___ RECORDED INFORMATION ___

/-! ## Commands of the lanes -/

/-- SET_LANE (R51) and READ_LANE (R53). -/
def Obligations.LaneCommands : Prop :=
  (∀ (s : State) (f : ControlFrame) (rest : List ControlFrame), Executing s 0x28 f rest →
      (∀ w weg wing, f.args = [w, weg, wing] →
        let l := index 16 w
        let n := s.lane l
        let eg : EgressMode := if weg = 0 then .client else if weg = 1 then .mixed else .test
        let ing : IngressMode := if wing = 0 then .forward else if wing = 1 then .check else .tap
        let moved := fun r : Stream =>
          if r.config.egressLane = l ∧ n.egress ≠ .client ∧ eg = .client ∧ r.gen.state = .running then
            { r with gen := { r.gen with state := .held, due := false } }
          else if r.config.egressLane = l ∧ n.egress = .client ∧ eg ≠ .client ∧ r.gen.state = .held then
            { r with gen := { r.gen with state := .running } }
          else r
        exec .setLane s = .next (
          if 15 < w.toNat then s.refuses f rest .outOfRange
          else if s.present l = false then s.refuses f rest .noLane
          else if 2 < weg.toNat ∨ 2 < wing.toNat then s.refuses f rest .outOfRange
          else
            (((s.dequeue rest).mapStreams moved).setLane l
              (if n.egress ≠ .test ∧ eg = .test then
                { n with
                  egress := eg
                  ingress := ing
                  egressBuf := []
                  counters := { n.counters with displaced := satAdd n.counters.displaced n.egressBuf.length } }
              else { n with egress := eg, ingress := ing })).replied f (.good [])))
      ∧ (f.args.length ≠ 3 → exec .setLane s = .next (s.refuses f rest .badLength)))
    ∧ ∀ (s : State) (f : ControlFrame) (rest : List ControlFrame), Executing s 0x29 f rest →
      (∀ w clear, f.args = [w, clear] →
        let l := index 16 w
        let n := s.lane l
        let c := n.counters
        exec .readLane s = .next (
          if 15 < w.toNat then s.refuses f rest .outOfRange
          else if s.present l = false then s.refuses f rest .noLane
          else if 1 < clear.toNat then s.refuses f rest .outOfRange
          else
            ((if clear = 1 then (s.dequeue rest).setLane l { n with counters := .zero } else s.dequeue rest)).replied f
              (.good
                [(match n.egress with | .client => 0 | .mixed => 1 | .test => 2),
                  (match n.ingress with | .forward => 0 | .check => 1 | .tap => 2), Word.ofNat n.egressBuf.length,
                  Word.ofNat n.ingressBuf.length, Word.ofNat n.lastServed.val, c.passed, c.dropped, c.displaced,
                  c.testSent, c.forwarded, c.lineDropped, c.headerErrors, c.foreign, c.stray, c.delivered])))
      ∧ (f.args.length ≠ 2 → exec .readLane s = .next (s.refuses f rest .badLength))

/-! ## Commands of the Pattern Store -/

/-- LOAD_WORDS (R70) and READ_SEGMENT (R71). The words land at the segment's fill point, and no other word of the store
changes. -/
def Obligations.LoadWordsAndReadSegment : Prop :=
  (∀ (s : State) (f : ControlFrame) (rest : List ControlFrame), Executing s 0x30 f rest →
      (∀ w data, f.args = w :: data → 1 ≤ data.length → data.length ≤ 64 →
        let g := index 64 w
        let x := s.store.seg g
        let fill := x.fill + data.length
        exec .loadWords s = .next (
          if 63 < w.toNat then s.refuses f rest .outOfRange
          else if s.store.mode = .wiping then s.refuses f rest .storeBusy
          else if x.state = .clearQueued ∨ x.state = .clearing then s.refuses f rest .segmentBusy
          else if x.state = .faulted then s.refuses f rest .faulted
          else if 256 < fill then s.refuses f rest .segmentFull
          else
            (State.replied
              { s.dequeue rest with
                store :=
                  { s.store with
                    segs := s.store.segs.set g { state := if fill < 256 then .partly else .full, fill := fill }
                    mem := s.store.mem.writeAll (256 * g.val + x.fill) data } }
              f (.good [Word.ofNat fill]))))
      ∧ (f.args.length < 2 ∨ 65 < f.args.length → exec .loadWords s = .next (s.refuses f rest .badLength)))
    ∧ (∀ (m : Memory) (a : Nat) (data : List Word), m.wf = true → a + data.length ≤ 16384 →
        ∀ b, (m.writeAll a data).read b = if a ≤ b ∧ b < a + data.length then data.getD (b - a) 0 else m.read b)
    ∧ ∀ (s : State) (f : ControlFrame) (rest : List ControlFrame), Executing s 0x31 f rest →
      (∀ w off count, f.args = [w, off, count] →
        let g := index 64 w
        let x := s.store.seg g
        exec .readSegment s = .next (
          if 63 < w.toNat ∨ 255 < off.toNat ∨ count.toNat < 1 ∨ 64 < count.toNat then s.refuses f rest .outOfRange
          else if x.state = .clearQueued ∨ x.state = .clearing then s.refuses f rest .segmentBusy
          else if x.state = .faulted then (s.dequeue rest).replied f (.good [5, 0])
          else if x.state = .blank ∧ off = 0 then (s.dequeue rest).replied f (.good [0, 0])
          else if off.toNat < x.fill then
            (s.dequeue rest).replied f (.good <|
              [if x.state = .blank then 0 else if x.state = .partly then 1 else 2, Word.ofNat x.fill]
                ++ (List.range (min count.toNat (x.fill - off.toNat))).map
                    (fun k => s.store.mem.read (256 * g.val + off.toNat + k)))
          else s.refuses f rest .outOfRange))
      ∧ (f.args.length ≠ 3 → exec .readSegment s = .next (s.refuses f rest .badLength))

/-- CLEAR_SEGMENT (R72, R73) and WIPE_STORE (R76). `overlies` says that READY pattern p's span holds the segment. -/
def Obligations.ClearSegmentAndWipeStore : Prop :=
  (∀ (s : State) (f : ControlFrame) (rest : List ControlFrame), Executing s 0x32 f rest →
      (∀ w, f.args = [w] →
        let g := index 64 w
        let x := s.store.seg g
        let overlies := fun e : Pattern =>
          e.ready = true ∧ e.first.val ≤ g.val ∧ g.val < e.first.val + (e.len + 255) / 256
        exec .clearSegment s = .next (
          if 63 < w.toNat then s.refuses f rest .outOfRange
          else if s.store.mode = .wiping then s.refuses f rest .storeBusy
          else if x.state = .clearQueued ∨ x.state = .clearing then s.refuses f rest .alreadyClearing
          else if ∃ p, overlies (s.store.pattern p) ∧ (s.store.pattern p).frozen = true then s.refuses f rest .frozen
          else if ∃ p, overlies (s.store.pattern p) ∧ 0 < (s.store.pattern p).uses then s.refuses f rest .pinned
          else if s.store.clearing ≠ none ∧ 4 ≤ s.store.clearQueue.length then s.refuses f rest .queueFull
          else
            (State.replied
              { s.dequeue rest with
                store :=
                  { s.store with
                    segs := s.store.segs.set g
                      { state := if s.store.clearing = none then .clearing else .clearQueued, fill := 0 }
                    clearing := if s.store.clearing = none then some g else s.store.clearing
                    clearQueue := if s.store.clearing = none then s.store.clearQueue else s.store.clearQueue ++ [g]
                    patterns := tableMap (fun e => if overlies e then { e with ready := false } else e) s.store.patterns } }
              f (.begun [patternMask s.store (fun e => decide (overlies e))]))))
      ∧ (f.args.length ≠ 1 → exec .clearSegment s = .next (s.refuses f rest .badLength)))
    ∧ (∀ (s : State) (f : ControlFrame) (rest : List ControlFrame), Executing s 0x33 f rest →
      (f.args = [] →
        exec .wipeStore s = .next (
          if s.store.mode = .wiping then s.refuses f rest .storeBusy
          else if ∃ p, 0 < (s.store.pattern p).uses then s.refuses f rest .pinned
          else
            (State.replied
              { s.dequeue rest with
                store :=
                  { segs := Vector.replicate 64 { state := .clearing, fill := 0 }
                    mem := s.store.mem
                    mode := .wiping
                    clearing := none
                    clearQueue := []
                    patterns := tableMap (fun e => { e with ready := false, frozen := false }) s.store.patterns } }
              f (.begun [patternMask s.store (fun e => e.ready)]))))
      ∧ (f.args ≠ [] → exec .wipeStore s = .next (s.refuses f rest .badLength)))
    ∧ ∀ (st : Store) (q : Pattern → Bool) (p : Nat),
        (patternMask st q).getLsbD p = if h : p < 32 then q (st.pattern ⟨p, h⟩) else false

___

**PROBLEM**
Reproduce, exactly as they stand in the data above, the lines from the one that holds "else if x.state = .blank" to the one that holds "f rest .alreadyClearing", inclusive.

**EXERCISE OUTPUT**
          else if x.state = .blank ∧ off = 0 then (s.dequeue rest).replied f (.good [0, 0])
          else if off.toNat < x.fill then
            (s.dequeue rest).replied f (.good <|
              [if x.state = .blank then 0 else if x.state = .partly then 1 else 2, Word.ofNat x.fill]
                ++ (List.range (min count.toNat (x.fill - off.toNat))).map
                    (fun k => s.store.mem.read (256 * g.val + off.toNat + k)))
          else s.refuses f rest .outOfRange))
      ∧ (f.args.length ≠ 3 → exec .readSegment s = .next (s.refuses f rest .badLength))

/-- CLEAR_SEGMENT (R72, R73) and WIPE_STORE (R76). `overlies` says that READY pattern p's span holds the segment. -/
def Obligations.ClearSegmentAndWipeStore : Prop :=
  (∀ (s : State) (f : ControlFrame) (rest : List ControlFrame), Executing s 0x32 f rest →
      (∀ w, f.args = [w] →
        let g := index 64 w
        let x := s.store.seg g
        let overlies := fun e : Pattern =>
          e.ready = true ∧ e.first.val ≤ g.val ∧ g.val < e.first.val + (e.len + 255) / 256
        exec .clearSegment s = .next (
          if 63 < w.toNat then s.refuses f rest .outOfRange
          else if s.store.mode = .wiping then s.refuses f rest .storeBusy
          else if x.state = .clearQueued ∨ x.state = .clearing then s.refuses f rest .alreadyClearing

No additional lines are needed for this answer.